Filter the records below for the word "otherwise". Copy each line that holds it.

→ **Data for processing**
·····
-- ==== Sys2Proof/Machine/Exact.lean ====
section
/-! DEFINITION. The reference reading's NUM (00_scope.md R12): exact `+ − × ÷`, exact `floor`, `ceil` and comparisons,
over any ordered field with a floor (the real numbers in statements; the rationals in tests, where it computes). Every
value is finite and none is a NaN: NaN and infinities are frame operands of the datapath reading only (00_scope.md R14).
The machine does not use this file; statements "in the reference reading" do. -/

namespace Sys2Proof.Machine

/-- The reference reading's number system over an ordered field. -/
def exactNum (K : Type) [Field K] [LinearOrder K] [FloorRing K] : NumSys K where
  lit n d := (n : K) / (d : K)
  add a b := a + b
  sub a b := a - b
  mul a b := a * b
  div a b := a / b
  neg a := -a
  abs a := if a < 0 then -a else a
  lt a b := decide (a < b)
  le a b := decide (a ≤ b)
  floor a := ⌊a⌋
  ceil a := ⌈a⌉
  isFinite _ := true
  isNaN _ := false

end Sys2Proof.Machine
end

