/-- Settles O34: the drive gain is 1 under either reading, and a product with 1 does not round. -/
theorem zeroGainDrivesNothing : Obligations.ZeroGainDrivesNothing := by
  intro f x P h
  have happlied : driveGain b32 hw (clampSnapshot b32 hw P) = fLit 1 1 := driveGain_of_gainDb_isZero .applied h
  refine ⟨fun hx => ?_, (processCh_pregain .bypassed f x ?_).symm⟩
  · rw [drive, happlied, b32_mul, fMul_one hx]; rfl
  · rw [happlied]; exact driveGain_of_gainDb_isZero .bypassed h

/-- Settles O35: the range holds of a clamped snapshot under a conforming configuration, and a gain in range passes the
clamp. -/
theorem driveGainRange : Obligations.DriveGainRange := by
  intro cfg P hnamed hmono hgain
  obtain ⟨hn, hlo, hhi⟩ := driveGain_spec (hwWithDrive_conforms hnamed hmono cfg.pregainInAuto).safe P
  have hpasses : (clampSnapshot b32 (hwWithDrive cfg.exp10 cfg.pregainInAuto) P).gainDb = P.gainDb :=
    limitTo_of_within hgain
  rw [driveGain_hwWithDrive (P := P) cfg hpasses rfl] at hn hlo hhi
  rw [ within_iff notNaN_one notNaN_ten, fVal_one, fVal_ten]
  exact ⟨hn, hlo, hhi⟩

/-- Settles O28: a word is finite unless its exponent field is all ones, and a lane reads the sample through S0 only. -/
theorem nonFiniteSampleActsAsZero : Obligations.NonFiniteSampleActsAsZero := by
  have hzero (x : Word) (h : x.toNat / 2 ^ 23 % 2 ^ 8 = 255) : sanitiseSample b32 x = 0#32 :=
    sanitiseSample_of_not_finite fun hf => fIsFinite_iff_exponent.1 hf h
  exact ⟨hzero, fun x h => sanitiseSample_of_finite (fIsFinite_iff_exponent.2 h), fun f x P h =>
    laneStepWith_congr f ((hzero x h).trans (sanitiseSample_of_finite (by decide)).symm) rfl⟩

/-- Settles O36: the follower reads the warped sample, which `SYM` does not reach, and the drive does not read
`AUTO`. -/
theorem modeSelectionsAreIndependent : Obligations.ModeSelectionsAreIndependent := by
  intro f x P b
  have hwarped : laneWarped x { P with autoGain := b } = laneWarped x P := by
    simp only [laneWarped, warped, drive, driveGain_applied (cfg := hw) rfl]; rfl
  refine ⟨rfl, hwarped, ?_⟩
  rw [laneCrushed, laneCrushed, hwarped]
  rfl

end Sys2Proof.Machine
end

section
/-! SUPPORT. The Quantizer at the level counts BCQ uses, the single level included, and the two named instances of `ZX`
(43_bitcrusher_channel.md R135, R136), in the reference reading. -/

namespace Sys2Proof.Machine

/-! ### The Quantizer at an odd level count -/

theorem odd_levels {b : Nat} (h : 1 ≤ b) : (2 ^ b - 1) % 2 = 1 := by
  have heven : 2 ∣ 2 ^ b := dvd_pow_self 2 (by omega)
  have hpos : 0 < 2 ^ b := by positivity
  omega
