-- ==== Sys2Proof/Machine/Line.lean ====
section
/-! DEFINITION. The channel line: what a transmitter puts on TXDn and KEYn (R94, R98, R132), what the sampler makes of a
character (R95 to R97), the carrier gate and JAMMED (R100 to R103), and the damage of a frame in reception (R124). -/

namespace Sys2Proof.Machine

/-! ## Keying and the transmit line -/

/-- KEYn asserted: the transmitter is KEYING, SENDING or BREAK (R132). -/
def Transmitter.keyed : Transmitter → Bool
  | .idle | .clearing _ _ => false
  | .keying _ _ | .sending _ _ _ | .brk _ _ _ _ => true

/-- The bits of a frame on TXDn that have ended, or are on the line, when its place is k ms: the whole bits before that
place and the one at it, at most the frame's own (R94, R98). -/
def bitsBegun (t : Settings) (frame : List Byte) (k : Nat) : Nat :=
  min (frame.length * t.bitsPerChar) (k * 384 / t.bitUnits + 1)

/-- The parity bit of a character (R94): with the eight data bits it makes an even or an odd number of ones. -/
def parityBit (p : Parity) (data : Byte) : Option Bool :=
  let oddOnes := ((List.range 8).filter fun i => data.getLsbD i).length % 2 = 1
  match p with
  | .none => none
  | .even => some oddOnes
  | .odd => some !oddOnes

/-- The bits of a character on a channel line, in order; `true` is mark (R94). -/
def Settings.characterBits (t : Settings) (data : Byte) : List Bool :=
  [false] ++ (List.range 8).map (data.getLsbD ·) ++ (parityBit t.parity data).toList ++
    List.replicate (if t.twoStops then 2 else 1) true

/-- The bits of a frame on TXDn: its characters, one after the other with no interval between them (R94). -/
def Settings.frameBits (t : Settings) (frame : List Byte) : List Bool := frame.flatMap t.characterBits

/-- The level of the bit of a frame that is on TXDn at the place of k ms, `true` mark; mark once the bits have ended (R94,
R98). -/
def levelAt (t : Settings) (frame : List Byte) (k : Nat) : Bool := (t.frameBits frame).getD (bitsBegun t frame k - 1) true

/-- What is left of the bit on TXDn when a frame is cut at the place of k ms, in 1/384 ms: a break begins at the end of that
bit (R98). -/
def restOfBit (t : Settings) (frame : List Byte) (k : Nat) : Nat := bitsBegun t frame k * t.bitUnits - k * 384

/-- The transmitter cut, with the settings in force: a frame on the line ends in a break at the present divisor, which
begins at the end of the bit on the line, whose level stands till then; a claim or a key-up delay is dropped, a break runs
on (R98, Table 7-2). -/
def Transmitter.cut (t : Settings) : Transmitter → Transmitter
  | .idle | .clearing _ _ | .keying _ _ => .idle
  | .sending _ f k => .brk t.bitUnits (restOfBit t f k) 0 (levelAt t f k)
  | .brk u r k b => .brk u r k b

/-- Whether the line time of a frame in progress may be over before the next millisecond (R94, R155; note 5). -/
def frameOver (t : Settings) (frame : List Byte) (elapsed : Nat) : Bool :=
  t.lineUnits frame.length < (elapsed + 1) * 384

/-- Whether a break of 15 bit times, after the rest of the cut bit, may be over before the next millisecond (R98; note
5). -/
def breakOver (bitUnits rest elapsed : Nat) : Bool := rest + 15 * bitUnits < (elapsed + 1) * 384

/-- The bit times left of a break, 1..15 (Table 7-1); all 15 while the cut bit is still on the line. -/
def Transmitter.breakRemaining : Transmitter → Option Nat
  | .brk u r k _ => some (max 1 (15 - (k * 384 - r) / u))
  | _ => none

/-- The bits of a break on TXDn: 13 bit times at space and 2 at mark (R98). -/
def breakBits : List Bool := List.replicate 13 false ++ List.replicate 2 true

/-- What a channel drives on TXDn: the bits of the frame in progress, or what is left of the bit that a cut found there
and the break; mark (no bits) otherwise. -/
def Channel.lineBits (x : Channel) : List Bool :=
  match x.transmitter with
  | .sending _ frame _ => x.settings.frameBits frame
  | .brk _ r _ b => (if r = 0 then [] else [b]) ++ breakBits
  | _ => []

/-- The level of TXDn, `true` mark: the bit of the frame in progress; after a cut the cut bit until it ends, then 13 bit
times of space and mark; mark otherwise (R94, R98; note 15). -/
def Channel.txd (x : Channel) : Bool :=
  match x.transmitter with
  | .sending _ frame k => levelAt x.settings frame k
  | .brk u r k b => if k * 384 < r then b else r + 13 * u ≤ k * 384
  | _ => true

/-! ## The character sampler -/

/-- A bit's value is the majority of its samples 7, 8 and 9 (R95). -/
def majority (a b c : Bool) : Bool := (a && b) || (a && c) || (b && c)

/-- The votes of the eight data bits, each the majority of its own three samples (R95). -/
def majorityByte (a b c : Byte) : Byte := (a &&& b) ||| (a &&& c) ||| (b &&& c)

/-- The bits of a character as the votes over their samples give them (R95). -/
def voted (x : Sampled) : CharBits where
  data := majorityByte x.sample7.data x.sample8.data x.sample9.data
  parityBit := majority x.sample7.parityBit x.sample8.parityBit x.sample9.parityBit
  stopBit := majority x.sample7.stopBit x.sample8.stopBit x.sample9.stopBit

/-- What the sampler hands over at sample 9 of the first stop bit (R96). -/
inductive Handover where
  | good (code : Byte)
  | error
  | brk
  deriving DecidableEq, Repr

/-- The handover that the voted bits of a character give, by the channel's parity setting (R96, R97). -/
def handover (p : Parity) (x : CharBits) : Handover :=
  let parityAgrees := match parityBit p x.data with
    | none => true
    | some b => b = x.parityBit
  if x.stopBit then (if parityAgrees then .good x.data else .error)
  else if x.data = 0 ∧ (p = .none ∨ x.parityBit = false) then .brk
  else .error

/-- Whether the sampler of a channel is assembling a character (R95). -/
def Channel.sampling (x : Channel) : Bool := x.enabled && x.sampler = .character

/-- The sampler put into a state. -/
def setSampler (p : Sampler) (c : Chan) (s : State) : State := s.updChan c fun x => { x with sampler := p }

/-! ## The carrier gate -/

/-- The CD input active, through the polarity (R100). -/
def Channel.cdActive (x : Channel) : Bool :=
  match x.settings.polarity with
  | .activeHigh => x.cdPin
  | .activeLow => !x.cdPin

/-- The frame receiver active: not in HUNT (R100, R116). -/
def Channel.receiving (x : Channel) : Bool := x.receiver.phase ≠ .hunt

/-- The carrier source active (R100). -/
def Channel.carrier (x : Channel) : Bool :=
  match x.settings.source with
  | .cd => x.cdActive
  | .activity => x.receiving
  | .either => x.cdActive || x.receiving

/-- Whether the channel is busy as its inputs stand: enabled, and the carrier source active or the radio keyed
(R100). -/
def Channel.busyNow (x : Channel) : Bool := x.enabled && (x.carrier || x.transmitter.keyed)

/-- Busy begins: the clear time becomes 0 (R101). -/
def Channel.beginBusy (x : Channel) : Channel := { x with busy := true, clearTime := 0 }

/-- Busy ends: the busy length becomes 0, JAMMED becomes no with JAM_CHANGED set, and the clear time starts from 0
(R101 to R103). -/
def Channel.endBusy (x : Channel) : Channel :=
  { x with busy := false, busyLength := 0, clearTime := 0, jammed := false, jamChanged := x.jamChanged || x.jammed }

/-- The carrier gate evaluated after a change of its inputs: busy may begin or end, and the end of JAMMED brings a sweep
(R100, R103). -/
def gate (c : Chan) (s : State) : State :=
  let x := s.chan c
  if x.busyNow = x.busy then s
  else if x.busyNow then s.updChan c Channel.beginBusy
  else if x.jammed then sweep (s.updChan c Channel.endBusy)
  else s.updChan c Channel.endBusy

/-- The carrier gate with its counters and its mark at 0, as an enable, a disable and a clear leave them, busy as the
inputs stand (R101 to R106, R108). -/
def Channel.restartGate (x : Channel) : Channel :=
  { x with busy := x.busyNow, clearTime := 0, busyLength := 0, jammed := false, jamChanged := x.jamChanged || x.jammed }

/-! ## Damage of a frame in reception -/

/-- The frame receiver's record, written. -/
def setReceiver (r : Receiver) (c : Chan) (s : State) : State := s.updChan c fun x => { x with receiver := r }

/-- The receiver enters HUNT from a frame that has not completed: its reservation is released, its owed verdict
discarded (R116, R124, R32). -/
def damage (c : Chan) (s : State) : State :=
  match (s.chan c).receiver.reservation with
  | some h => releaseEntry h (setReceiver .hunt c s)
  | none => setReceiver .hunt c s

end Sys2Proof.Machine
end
·····
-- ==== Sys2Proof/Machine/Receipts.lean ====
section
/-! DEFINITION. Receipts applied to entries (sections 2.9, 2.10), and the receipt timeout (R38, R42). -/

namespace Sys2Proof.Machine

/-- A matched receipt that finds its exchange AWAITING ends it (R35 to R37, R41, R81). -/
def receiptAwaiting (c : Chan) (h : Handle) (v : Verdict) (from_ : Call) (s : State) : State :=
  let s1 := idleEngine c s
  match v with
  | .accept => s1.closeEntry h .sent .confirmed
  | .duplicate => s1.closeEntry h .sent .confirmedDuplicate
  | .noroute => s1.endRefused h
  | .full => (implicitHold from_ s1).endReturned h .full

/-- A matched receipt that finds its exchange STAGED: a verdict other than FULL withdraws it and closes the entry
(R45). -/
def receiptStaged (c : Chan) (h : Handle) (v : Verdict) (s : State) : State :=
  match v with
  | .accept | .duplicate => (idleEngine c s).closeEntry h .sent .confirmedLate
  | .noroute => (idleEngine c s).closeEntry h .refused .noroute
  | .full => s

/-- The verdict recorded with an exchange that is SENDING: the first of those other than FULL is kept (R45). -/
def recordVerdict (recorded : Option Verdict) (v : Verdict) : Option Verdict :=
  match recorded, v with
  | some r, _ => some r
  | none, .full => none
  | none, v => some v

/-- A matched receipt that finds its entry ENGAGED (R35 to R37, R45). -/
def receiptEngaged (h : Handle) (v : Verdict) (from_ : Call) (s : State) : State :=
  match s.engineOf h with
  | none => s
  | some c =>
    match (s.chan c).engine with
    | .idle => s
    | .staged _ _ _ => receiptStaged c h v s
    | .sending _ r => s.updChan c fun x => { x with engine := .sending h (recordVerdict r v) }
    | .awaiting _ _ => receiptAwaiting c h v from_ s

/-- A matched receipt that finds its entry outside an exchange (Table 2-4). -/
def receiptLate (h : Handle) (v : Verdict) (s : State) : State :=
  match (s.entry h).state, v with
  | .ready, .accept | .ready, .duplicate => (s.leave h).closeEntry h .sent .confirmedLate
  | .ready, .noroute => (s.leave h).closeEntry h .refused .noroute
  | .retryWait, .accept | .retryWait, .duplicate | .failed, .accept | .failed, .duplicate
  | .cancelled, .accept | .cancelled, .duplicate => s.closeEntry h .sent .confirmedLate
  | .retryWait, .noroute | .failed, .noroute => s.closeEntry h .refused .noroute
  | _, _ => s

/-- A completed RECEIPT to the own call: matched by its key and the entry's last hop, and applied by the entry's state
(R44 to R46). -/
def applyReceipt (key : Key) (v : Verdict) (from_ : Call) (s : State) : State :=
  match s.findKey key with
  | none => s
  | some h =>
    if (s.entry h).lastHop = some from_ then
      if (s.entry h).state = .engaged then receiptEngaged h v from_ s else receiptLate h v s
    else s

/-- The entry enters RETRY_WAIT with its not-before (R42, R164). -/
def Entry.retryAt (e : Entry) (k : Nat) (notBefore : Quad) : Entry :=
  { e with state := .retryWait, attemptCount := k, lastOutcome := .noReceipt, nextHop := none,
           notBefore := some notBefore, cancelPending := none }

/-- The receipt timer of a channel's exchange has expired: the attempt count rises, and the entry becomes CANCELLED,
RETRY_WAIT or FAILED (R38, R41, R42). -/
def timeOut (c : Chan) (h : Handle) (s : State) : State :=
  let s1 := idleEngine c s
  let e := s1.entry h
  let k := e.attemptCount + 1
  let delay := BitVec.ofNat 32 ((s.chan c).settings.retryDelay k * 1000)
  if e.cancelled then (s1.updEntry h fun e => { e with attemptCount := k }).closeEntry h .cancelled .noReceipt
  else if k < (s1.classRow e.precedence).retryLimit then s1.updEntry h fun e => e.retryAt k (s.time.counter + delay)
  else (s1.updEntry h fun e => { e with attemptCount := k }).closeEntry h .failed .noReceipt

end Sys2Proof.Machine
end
·····
→ **Answer to the problem**
and the break; mark (no bits) otherwise. -/
times of space and mark; mark otherwise (R94, R98; note 15). -/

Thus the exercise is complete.